BEGIN Recorded data

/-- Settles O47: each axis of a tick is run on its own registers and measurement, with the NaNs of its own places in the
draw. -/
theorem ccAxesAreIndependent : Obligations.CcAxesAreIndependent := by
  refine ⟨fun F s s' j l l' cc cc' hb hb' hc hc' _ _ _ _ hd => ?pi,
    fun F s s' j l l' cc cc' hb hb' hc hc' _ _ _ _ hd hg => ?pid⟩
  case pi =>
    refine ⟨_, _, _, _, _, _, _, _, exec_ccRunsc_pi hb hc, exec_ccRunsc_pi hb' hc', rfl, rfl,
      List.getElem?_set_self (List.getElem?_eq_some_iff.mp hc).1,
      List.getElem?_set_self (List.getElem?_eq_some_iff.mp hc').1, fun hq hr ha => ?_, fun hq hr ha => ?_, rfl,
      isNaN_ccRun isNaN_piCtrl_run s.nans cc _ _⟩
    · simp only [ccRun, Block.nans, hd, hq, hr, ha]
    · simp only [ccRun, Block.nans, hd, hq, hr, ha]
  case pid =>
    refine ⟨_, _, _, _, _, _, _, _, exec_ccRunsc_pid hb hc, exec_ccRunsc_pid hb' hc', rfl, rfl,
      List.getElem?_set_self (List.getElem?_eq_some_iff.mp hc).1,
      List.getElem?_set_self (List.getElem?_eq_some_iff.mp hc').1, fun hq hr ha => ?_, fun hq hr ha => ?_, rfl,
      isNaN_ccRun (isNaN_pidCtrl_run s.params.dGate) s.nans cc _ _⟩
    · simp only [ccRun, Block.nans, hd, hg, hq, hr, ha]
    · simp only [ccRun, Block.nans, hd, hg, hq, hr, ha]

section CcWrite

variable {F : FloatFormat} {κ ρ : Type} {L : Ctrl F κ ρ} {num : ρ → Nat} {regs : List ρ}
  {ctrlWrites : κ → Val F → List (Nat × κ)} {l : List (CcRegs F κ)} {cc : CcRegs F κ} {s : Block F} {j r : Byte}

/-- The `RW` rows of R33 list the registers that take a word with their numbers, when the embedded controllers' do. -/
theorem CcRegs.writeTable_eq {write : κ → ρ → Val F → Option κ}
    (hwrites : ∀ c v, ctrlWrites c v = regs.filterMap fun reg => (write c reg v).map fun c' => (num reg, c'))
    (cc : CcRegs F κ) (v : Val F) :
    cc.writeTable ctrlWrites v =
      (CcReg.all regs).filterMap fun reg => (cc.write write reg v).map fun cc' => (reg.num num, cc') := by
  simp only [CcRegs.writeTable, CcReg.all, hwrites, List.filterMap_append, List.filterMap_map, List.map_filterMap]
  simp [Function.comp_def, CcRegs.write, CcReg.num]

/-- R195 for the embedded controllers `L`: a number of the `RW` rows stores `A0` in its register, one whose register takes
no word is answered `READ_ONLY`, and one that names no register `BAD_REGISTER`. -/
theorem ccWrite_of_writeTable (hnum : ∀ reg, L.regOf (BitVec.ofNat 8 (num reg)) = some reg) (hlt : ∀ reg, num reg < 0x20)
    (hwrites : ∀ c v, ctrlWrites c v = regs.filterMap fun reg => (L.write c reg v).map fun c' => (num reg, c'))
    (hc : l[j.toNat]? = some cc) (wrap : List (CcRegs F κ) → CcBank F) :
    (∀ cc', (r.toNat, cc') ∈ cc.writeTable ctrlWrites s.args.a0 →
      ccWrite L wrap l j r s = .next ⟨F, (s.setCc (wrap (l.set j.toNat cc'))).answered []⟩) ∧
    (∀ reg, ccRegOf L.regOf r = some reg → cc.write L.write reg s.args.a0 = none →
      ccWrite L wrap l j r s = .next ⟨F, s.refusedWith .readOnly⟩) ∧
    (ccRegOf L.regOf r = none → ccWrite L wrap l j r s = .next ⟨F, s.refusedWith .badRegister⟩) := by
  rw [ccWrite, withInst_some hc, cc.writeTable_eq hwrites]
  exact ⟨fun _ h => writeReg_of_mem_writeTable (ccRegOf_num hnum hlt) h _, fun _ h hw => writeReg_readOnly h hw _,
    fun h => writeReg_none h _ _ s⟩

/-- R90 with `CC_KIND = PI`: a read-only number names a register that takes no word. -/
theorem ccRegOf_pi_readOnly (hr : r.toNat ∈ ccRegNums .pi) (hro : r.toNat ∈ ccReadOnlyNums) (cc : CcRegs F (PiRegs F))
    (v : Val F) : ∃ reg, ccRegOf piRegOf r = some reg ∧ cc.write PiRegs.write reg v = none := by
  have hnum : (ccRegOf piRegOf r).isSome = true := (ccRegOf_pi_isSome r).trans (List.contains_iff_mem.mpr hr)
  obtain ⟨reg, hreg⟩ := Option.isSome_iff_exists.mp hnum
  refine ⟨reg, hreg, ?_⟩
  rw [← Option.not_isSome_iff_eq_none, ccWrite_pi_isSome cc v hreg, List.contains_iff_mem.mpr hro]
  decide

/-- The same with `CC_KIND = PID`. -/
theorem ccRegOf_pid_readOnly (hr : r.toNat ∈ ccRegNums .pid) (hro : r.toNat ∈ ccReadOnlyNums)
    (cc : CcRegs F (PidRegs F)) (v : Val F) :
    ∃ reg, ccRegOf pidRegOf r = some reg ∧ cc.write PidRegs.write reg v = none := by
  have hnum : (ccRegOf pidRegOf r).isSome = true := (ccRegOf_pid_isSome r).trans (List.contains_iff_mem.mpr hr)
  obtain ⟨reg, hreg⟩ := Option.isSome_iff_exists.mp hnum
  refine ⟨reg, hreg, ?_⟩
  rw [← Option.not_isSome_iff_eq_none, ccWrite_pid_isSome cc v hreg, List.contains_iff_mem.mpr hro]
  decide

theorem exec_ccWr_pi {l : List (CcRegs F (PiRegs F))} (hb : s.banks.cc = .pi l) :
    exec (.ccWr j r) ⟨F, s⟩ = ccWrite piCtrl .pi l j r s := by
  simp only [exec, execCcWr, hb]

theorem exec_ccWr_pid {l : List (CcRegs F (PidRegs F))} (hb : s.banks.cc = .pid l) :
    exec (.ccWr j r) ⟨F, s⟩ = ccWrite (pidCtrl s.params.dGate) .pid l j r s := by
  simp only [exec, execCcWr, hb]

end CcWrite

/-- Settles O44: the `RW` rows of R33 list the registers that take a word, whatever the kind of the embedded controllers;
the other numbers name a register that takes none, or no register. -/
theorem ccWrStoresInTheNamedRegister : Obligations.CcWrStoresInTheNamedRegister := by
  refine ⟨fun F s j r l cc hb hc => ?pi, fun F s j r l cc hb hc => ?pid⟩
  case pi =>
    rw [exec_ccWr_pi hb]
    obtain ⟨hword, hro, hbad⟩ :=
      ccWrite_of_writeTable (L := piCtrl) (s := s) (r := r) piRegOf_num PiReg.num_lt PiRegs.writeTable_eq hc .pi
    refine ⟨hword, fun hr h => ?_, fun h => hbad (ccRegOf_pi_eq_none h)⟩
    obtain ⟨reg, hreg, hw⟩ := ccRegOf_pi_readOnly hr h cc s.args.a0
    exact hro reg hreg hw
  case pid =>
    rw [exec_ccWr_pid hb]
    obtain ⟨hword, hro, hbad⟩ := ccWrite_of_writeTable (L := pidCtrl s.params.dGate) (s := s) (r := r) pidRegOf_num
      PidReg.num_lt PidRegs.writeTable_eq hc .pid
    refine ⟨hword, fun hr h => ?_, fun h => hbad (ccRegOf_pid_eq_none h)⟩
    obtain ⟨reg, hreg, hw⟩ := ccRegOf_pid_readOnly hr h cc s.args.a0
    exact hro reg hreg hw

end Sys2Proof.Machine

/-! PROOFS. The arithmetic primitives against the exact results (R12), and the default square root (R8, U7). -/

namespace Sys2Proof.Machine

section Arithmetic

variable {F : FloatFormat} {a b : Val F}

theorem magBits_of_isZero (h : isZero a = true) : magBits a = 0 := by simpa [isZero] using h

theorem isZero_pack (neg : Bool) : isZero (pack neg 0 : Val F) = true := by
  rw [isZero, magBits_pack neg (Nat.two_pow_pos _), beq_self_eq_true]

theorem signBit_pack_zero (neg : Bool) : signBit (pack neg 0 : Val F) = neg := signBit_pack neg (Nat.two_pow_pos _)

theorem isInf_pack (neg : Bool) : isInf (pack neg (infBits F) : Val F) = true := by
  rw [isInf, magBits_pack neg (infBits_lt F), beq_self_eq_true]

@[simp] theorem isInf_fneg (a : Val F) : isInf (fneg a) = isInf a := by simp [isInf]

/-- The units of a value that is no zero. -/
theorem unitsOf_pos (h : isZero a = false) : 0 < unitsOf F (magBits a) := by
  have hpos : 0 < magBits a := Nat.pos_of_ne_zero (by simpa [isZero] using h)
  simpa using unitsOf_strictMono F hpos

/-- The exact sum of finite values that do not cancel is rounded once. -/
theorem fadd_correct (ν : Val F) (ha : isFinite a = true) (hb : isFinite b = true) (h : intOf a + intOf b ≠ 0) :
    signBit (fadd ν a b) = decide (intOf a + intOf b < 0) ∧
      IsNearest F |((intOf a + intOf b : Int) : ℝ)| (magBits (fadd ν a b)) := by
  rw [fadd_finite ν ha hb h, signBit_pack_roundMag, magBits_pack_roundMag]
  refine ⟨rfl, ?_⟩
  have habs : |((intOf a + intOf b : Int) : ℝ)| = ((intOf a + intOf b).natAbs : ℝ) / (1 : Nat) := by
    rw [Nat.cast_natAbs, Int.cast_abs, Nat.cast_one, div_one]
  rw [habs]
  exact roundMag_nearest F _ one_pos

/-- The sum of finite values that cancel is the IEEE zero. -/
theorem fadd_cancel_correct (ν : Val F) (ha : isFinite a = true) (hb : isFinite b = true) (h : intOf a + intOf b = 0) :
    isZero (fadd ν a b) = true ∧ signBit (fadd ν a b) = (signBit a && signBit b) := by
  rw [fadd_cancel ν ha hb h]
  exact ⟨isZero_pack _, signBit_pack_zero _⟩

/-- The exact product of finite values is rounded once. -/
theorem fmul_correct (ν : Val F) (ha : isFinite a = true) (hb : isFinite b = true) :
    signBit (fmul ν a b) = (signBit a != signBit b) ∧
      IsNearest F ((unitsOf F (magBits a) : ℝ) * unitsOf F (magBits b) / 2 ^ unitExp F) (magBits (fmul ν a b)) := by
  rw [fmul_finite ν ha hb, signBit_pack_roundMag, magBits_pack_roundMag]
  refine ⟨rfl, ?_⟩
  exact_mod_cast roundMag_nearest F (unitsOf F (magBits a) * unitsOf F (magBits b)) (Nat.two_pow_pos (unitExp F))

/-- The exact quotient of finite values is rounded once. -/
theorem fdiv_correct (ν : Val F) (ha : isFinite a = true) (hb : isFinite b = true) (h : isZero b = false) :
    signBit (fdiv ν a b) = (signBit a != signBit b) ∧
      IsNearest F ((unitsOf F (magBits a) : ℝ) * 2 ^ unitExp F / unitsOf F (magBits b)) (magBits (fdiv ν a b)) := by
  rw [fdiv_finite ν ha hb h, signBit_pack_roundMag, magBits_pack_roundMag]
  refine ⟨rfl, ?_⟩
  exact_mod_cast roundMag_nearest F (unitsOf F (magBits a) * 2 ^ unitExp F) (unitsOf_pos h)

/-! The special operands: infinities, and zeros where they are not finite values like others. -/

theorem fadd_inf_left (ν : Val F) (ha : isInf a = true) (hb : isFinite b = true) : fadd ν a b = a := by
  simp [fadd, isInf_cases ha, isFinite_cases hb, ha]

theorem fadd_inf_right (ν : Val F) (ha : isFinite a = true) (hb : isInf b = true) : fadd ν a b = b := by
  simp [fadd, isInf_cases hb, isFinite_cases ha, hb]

END Recorded data

Task objective => Lines holding "answered": copy each one from the records above.

Solution for this problem =>
no word is answered `READ_ONLY`, and one that names no register `BAD_REGISTER`. -/
      ccWrite L wrap l j r s = .next ⟨F, (s.setCc (wrap (l.set j.toNat cc'))).answered []⟩) ∧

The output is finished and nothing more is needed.